*** Opening of Data ***

-- ==== Sys2Proof/Tests/Slice0.lean ====
section
/-! SUPPORT. Tests and witnesses. -/

open Sys2Proof Sys2Proof.Machine

namespace Sys2Proof.Tests

set_option maxRecDepth 20000
set_option Elab.async false
set_option exponentiation.threshold 2000

/-! ## States to test on -/

/-- A move whose source is `limm`. -/
def hd : Head := ⟨.always, 0x0FE, false⟩
/-- The runner's sheet with thread 0 alone, changed. -/
def one (f : Sheet → Sheet) : State :=
  (State.reset.placeRunner []).mapSheet 0 (fun sh => f { sh with mask := 1, gone := ~~~1 })
/-- Entries and trigger value of a unit in thread 0. -/
def entries (u : FUnit) (x0 x1 t : W64) (sh : Sheet) : Sheet := { (sh.setX u 0 0 x0).setX u 1 0 x1 with limm := t }
/-- The next state. -/
def next (o : Host.Outcome State Fault Refusal) : State := match o with
  | .next t => t
  | _ => State.reset
/-- Sheet 0 of a state. -/
def sheet0 (s : State) : Sheet := (s.sheet? 0).getD runnerSheet
/-- What a lane operation has on its way to its latches in thread 0, and FPSR after it. -/
def lane (i : Instr) (u : FUnit) (x0 x1 t : W64) : Option W64 × Option W64 × BitVec 6 :=
  let y := sheet0 (next (exec i (one (entries u x0 x1 t))))
  match y.flights with
  | [f] => (f.q, f.w, y.fpsr)
  | _ => (none, none, y.fpsr)

/-- The ALU opcodes in order (R119, R120), on ALA, ALB and SAL. -/
theorem test_decode_alu :
  decodeMove (Move.ofWord 0b00_0000_0100001111_0000000011_0000001_11000 false) = .ok (.add .ala ⟨.always, 3, false⟩ ⟨true, true⟩) ∧
  decodeMove (Move.ofWord 0b00_0000_0100011111_0000000011_0000010_11000 false) = .ok (.sub .alb ⟨.always, 3, false⟩ ⟨true, true⟩) ∧
  decodeMove (Move.ofWord 0b00_0000_0110001111_0000000011_0000011_11000 false) = .ok (.rsub .sal ⟨.always, 3, false⟩ ⟨true, true⟩) ∧
  decodeMove (Move.ofWord 0b00_0000_0100001111_0000000011_0000100_10000 false) = .ok (.and .ala ⟨.always, 3, false⟩ ⟨true, false⟩) ∧
  decodeMove (Move.ofWord 0b00_0000_0100011111_0000000011_0000101_10000 false) = .ok (.or .alb ⟨.always, 3, false⟩ ⟨true, false⟩) ∧
  decodeMove (Move.ofWord 0b00_0000_0110001111_0000000011_0000110_10000 false) = .ok (.xor .sal ⟨.always, 3, false⟩ ⟨true, false⟩) ∧
  decodeMove (Move.ofWord 0b00_0000_0100001111_0000000011_0000111_01000 false) = .ok (.andn .ala ⟨.always, 3, false⟩ ⟨false, true⟩) ∧
  decodeMove (Move.ofWord 0b00_0000_0100011111_0000000011_0001000_01000 false) = .ok (.shl .alb ⟨.always, 3, false⟩ ⟨false, true⟩) ∧
  decodeMove (Move.ofWord 0b00_0000_0110001111_0000000011_0001001_01000 false) = .ok (.shr .sal ⟨.always, 3, false⟩ ⟨false, true⟩) ∧
  decodeMove (Move.ofWord 0b00_0000_0100001111_0000000011_0001010_11000 false) = .ok (.sar .ala ⟨.always, 3, false⟩ ⟨true, true⟩) ∧
  decodeMove (Move.ofWord 0b00_0000_0100011111_0000000011_0001011_11000 false) = .ok (.rol .alb ⟨.always, 3, false⟩ ⟨true, true⟩) ∧
  decodeMove (Move.ofWord 0b00_0000_0110001111_0000000011_0001100_11000 false) = .ok (.min .sal ⟨.always, 3, false⟩ ⟨true, true⟩) ∧
  decodeMove (Move.ofWord 0b00_0000_0100001111_0000000011_0001101_10000 false) = .ok (.max .ala ⟨.always, 3, false⟩ ⟨true, false⟩) ∧
  decodeMove (Move.ofWord 0b00_0000_0100011111_0000000011_0001110_10000 false) = .ok (.minu .alb ⟨.always, 3, false⟩ ⟨true, false⟩) ∧
  decodeMove (Move.ofWord 0b00_0000_0110001111_0000000011_0001111_10000 false) = .ok (.maxu .sal ⟨.always, 3, false⟩ ⟨true, false⟩) ∧
  decodeMove (Move.ofWord 0b00_0000_0100001111_0000000011_0010000_01000 false) = .ok (.abs .ala ⟨.always, 3, false⟩ true) ∧
  decodeMove (Move.ofWord 0b00_0000_0100011111_0000000011_0010001_01000 false) = .ok (.sel .alb ⟨.always, 3, false⟩ ⟨false, true⟩) ∧
  decodeMove (Move.ofWord 0b00_0000_0110001111_0000000011_0010010_01000 false) = .ok (.ceq .sal ⟨.always, 3, false⟩ ⟨false, true⟩) ∧
  decodeMove (Move.ofWord 0b00_0000_0100001111_0000000011_0010011_11000 false) = .ok (.cne .ala ⟨.always, 3, false⟩ ⟨true, true⟩) ∧
  decodeMove (Move.ofWord 0b00_0000_0100011111_0000000011_0010100_11000 false) = .ok (.clt .alb ⟨.always, 3, false⟩ ⟨true, true⟩) ∧
  decodeMove (Move.ofWord 0b00_0000_0110001111_0000000011_0010101_11000 false) = .ok (.cle .sal ⟨.always, 3, false⟩ ⟨true, true⟩) ∧
  decodeMove (Move.ofWord 0b00_0000_0100001111_0000000011_0010110_10000 false) = .ok (.cltu .ala ⟨.always, 3, false⟩ ⟨true, false⟩) ∧
  decodeMove (Move.ofWord 0b00_0000_0100011111_0000000011_0010111_10000 false) = .ok (.cleu .alb ⟨.always, 3, false⟩ ⟨true, false⟩) ∧
  decodeMove (Move.ofWord 0b00_0000_0110001111_0000000011_0011000_01000 false) = .ok (.popc .sal ⟨.always, 3, false⟩ true) ∧
  decodeMove (Move.ofWord 0b00_0000_0100001111_0000000011_0011001_01000 false) = .ok (.clz .ala ⟨.always, 3, false⟩ true) ∧
  decodeMove (Move.ofWord 0b00_0000_0100011111_0000000011_0011010_01000 false) = .ok (.ctz .alb ⟨.always, 3, false⟩ true) ∧
  decodeMove (Move.ofWord 0b00_0000_0110001111_0000000011_0011011_01000 false) = .ok (.brev .sal ⟨.always, 3, false⟩ true) ∧
  decodeMove (Move.ofWord 0b00_0000_0100001111_0000000011_0011100_10001 false) = .ok (.bfx .ala ⟨.always, 3, false⟩ ⟨true, false, true⟩) ∧
  decodeMove (Move.ofWord 0b00_0000_0100011111_0000000011_0011101_11000 false) = .ok (.bfi .alb ⟨.always, 3, false⟩ ⟨true, true⟩) ∧
  decodeMove (Move.ofWord 0b00_0000_0110001111_0000000011_0011110_10000 false) = .ok (.perm .sal ⟨.always, 3, false⟩ true) ∧
  decodeMove (Move.ofWord 0b00_0000_0100001111_0000000011_0011111_01010 false) = .ok (.lea .ala ⟨.always, 3, false⟩ ⟨false, true, 2⟩) ∧
  decodeMove (Move.ofWord 0b00_0000_0100011111_0000000011_0100000_00001 false) = .ok (.sext .alb ⟨.always, 3, false⟩ .b16) ∧
  decodeMove (Move.ofWord 0b00_0000_0110001111_0000000011_0100001_00010 false) = .ok (.zext .sal ⟨.always, 3, false⟩ .b32) ∧
  decodeMove (Move.ofWord 0b00_0000_0100001111_0000000011_0100010_10000 false) = .ok (.pand .ala ⟨.always, 3, false⟩ true) ∧
  decodeMove (Move.ofWord 0b00_0000_0100011111_0000000011_0100011_10000 false) = .ok (.por .alb ⟨.always, 3, false⟩ true) ∧
  decodeMove (Move.ofWord 0b00_0000_0110001111_0000000011_0100100_00000 false) = .ok (.pnot .sal ⟨.always, 3, false⟩) ∧
  decodeMove (Move.ofWord 0b00_0000_0100001111_0000000011_0100101_00000 false) = .ok (.psure .ala ⟨.always, 3, false⟩) ∧
  decodeMove (Move.ofWord 0b00_0000_0100011111_0000000011_0100110_00000 false) = .ok (.poss .alb ⟨.always, 3, false⟩) ∧
  decodeMove (Move.ofWord 0b00_0000_0110001111_0000000011_0100111_00000 false) = .ok (.pass .sal ⟨.always, 3, false⟩) := by
  and_intros <;> rfl
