-- ==== Sys2Proof/Machine/Ops.lean ====
section
/-!
DEFINITION. The named operations the meanings are built from: memory and its checks (spec/20_memory.md), registers, the
program counter's classes, the call stack (spec/10_state.md), raising a fault (spec/60_exceptions.md), the fetch
(spec/30_encoding.md R61).
-/
namespace Sys2Proof.Machine

/-! ## Memory contents -/

/-- What an address nothing has written reads as: the reset contents, which are the glyph table at GLYPH_BASE and
zero elsewhere (10_state.md R34, 20_memory.md R43). -/
def blankByte (a : Nat) : Byte :=
  if Config.glyphBase ≤ a ∧ a < Config.glyphEnd then Config.glyphTable.getD (a - Config.glyphBase) 0 else 0

/-- The byte at an address. -/
def memGet : List Host.Cell → Nat → Byte
  | [], a => blankByte a
  | c :: m, a => if a = c.1 then c.2 else memGet m a

/-- Put a cell before the first cell of a higher address. -/
def memInsert (c : Host.Cell) : List Host.Cell → List Host.Cell
  | [] => [c]
  | d :: m => if c.1 < d.1 then c :: d :: m else d :: memInsert c m

/-- Store a byte: the address's cell is replaced, or removed where the byte is what the unlisted address reads as. -/
def memSet (m : List Host.Cell) (a : Nat) (b : Byte) : List Host.Cell :=
  let rest := m.filter (fun c => c.1 ≠ a)
  if b = blankByte a then rest else memInsert (a, b) rest

/-- The canonical form: addresses strictly rising and inside memory, no cell equal to what its address reads as
unlisted. -/
abbrev memWf (m : List Host.Cell) : Prop :=
  m.Pairwise (fun c d => c.1 < d.1) ∧ ∀ c ∈ m, c.1 ≤ Config.addrMax ∧ c.2 ≠ blankByte c.1

/-- M[a] (20_memory.md R41), with no check. -/
def State.readMem (s : State) (a : Nat) : Byte := memGet s.mem a

/-- M[a] <- b with no check. -/
def State.writeMem (s : State) (a : Nat) (b : Byte) : State := { s with mem := memSet s.mem a b }

/-- The bytes M[base] .. M[base + count - 1]. -/
def State.readBytes (s : State) (base count : Nat) : List Byte :=
  (List.range count).map (fun j => s.readMem (base + j))

/-- M[base], M[base + 1], ... <- the bytes, in address order. -/
def State.writeBytes (s : State) (base : Nat) : List Byte → State
  | [] => s
  | b :: bs => (s.writeMem base b).writeBytes (base + 1) bs

/-! ## Checks and faults -/

/-- `raise`: the step ends with the fault and changes nothing (00_scope.md R9, 60_exceptions.md R121). This core saves
nothing and transfers control nowhere (R125), so a fault is only an outcome. -/
def raise (f : Fault) : Result := .fault f

/-- The numeric code of a fault (60_exceptions.md R119). -/
def Fault.code : Fault → Nat
  | .unknownOpcode _ _ => 1
  | .stackOverflow _ _ => 2
  | .stackUnderflow _ _ => 3
  | .memoryOutOfRange _ _ _ => 4
  | .invalidPc _ => 5
  | .keyIndexOutOfRange _ _ => 6
  | .glyphRegionWrite _ _ => 7

/-- Code 0, no fault: `Ok` (60_exceptions.md R119). -/
def okCode : Nat := 0

/-- The error output of a step (60_exceptions.md R119): `okCode` if it completes, else its fault's code. A refusal is no
outcome of the spec and has none. -/
def resultCode : Result → Option Nat
  | .next _ => some okCode
  | .fault f => some f.code
  | .refused _ => none

/-- The check of `MemRead(a, 1)` (20_memory.md R47). -/
def readFault (pc : Word) (a : Nat) : Option Fault :=
  if a > Config.addrMax then some (.memoryOutOfRange pc a .read) else none

/-- The checks of `MemWrite(a, 1, v)` (20_memory.md R48). -/
def writeFault (pc : Word) (a : Nat) : Option Fault :=
  if a > Config.addrMax then some (.memoryOutOfRange pc a .write)
  else if a < Config.glyphEnd then some (.glyphRegionWrite pc a)
  else none

/-- The checks of several bytes in address order: the fault of the lowest failing address (20_memory.md R48). -/
def firstFault (check : Nat → Option Fault) (base count : Nat) : Option Fault :=
  (List.range count).findSome? (fun j => check (base + j))

/-- `CheckRead(base, count)` (46_memory_transfer.md). -/
def State.checkRead (s : State) (base count : Nat) : Option Fault := firstFault (readFault s.pc) base count

/-- `CheckWrite(base, count)` (46_memory_transfer.md). -/
def State.checkWrite (s : State) (base count : Nat) : Option Fault := firstFault (writeFault s.pc) base count

/-- Run an instruction's body if its own check raises nothing (00_scope.md R9: all checks precede the first write). -/
def guarded (check : Option Fault) (body : State) : Result :=
  match check with
  | some f => raise f
  | none => .next body

/-! ## Registers -/

/-- V[x] (10_state.md R15). -/
def State.getV (s : State) (x : RegIx) : Byte := s.v[x.toNat]

/-- V[x] <- b (10_state.md R15). -/
def State.setV (s : State) (x : RegIx) (b : Byte) : State := { s with v := s.v.set x.toNat b }

/-- The index of VF, the flag register (10_state.md R16). -/
def vf : RegIx := 0xF

/-- I <- w (10_state.md R19: 16 bits, so a sum is taken mod 2^16). -/
def State.setI (s : State) (w : Word) : State := { s with i := w }

/-- DT <- b (10_state.md R27). -/
def State.setDt (s : State) (b : Byte) : State := { s with dt := b }

/-- ST <- b (10_state.md R27). -/
def State.setSt (s : State) (b : Byte) : State := { s with st := b }

/-! ## Next PC (10_state.md R21)

A completed instruction writes PC last (R40). The step that completes clears awaiting_key unless it is a wait for a
key (R30), so the write of PC and that of awaiting_key are one operation (log 10). -/

/-- Complete the instruction with this next PC. -/
def State.finish (s : State) (next : Word) : State := { s with pc := next, awaitingKey := false }

/-- Normal advance: PC + 2. The 16-bit sum wraps only where no run gets (10_state.md R22; log 11). -/
def State.advance (s : State) : State := s.finish (s.pc + Config.fetchWidth)

/-- A conditional skip: PC + 4 if taken, else PC + 2. -/
def State.skipIf (s : State) (taken : Bool) : State :=
  if taken then s.finish (s.pc + 2 * Config.fetchWidth) else s.advance

/-- Hold: the same word is fetched again, and awaiting_key says so (R30). -/
def State.awaitKey (s : State) : State := { s with awaitingKey := true }

/-! ## Call stack (10_state.md R23-R25, R36) -/

/-- S[j]. -/
def State.getSlot (s : State) (j : BitVec 4) : Word := s.stack[j.toNat]

/-- The check of `push`: StackOverflow when SP = 15. -/
def State.pushFault (s : State) : Option Fault :=
  if s.sp = 15 then some (.stackOverflow s.pc s.sp) else none

/-- `push(a)` after its check: SP <- SP + 1, then S[SP] <- a. -/
def State.push (s : State) (a : Word) : State :=
  let sp := s.sp + 1
  { s with sp := sp, stack := s.stack.set sp.toNat a }

/-- The check of `pop`: StackUnderflow when SP = 0. -/
def State.popFault (s : State) : Option Fault :=
  if s.sp = 0 then some (.stackUnderflow s.pc s.sp) else none

/-- `pop()` after its check: SP <- SP - 1; the popped slot is S[SP] before it and keeps its value. -/
def State.pop (s : State) : State := { s with sp := s.sp - 1 }

/-! ## Fetch (30_encoding.md R61) -/

/-- The check of PC before a fetch: even, not below ENTRY, not above MEM_SIZE - 2 (10_state.md R22). -/
def pcOk (pc : Word) : Bool :=
  decide (pc.toNat % 2 = 0 ∧ Config.entry ≤ pc.toNat ∧ pc.toNat ≤ Config.memSize - 2)

/-- The word at PC, big-endian (20_memory.md R49). -/
def State.fetchWord (s : State) : Word := wordOfBytes (s.readMem s.pc.toNat) (s.readMem (s.pc.toNat + 1))

end Sys2Proof.Machine
end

*** Close of Data ***

Problem to solve » The answer must be every line from the records above that contains "after".

Exercise output »
/-- What a lane operation has on its way to its latches in thread 0, and FPSR after it. -/
/-- `push(a)` after its check: SP <- SP + 1, then S[SP] <- a. -/
/-- `pop()` after its check: SP <- SP - 1; the popped slot is S[SP] before it and keeps its value. -/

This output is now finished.